I have 60 proxies (residential, with username and password). I want to scrape 10000 webpages. I want to rotate over the IPs, so that 1 IP per thread is used every 1 second. So every second there are 60 threads, each thread scraping 1 page.
But I just can't do it.
The best I was able to do is the below program. It does 1 IP per thread, but only for 60 pages. I want it to continue until all 10000 pages are scraped.

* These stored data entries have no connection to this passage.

/-- A verdict reaches what waits on core `c` (R394, R398, R434, R436). -/
def State.coreVerdict (s : State) (c : CoreId) (r : PageReq) (fail : Bool) : State :=
  let t := s.pumpVerdict c r.id fail
  let t := (fins 8).foldl (fun t a => t.agVerdict c a r.id fail) t
  let t := (fins 8).foldl (fun t x => (t.swapVerdict c x r fail).stillVerdict c x r.id fail) t
  ((fins 4).foldl (fun t n => t.fetchVerdict c n r.id fail) t).seen c

/-- A verdict reaches every access that waits on the request (R434). -/
def State.verdict (s : State) (r : PageReq) (fail : Bool) : State :=
  let s := { s with requests := s.requests.filter (·.id ≠ r.id) }
  let s := (fins 256).foldl (fun s c => s.coreVerdict c r fail) s
  let s := s.queues.foldl (fun s q => s.queueVerdict q r.id fail) s
  let s := ((fins 4).map fun d => (fins 16).map fun i => (d, i)).flatten.foldl (fun s p => s.slotVerdict p.1 p.2 r.id fail) s
  s.flows.foldl (fun s f => s.flowVerdict f r fail) s

/-- PAGE_REQUEST_VERDICT (R434, R473): an id that is not outstanding is ignored. -/
def State.takeVerdict (s : State) (id : BitVec 32) (fail : Bool) : State :=
  match s.requests.find? (·.id = id) with
  | some r => s.verdict r fail
  | none => s

/-- PAGE_REQUEST_VERDICT. -/
def execPageRequestVerdict (id : BitVec 32) (fail : Bool) (s : State) : Out := .next (s.takeVerdict id fail)

/-- PAGE_REQUEST_TIMEOUT (R434): firmware answers a request of 2^32 cycles with fail. -/
def execPageRequestTimeout (id : BitVec 32) (s : State) : Out :=
  .next (match s.requests.find? (·.id = id) with
    | some r => if 2 ^ 32 ≤ s.now - r.postedAt then s.verdict r true else s
    | none => s)

/-- A write of a notify register from the host (R401, R473, R479). -/
def State.notifyRegister (s : State) (q : Nat) (v : Word) : State :=
  match s.queue? q with
  | some x => if s.stage = 4 then s.notified x v else s
  | none => s

/-- NOTIFY_REGISTER_WRITE. -/
def execNotifyRegisterWrite (q : Fin 256) (v : Word) (s : State) : Out := .next (s.notifyRegister q.val v)

end Sys2Proof.Machine
end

How can I do that? Would asyncio be a better choice?
import threading
import requests
import time
import lxml.html
import csv
from concurrent.futures import ThreadPoolExecutor
def scrape_page(html, url):
SCRAPE STUFF FROM URL
return LIST
def download(url, proxy):
try:
proxy = {"https": proxy, "http": proxy}
r = requests.get(url, proxies=proxy, stream=True)
r.raw_decode_content = True
time.sleep(1)
except Exception as err:
print(url, "503")
return scrape_page(r.text, url)
websites = LIST WITH 10000 SITES
ROTATING_PROXY_LIST = LIST WITH 60 PROXIES
with ThreadPoolExecutor(max_workers=60) as executor:
data = []
for result in executor.map(download, websites, ROTATING_PROXY_LIST):
data.append(result)
with open("results.csv", "w", newline="\n", encoding="utf8") as f:
writer = csv.writer(f, delimiter="\t")
writer.writerows(data)
CodePudding user response:
The problem is that when you write this:
executor.map(download, websites, ROTATING_PROXY_LIST)
You're effectively asking for zip(websites, ROTATING_PROXY_LIST)
, which will only ever be as long as the shorttest iterable. You can solve this by making ROTATING_PROXY_LIST
effectively infinite:
import itertools
.
.
.
with ThreadPoolExecutor(max_workers=60) as executor:
data = []
for result in executor.map(download, websites, itertools.cycle(ROTATING_PROXY_LIST)):
data.append(result)
itertools.cycle
will "Return elements from the iterable until it is exhausted. Then repeat the sequence indefinitely."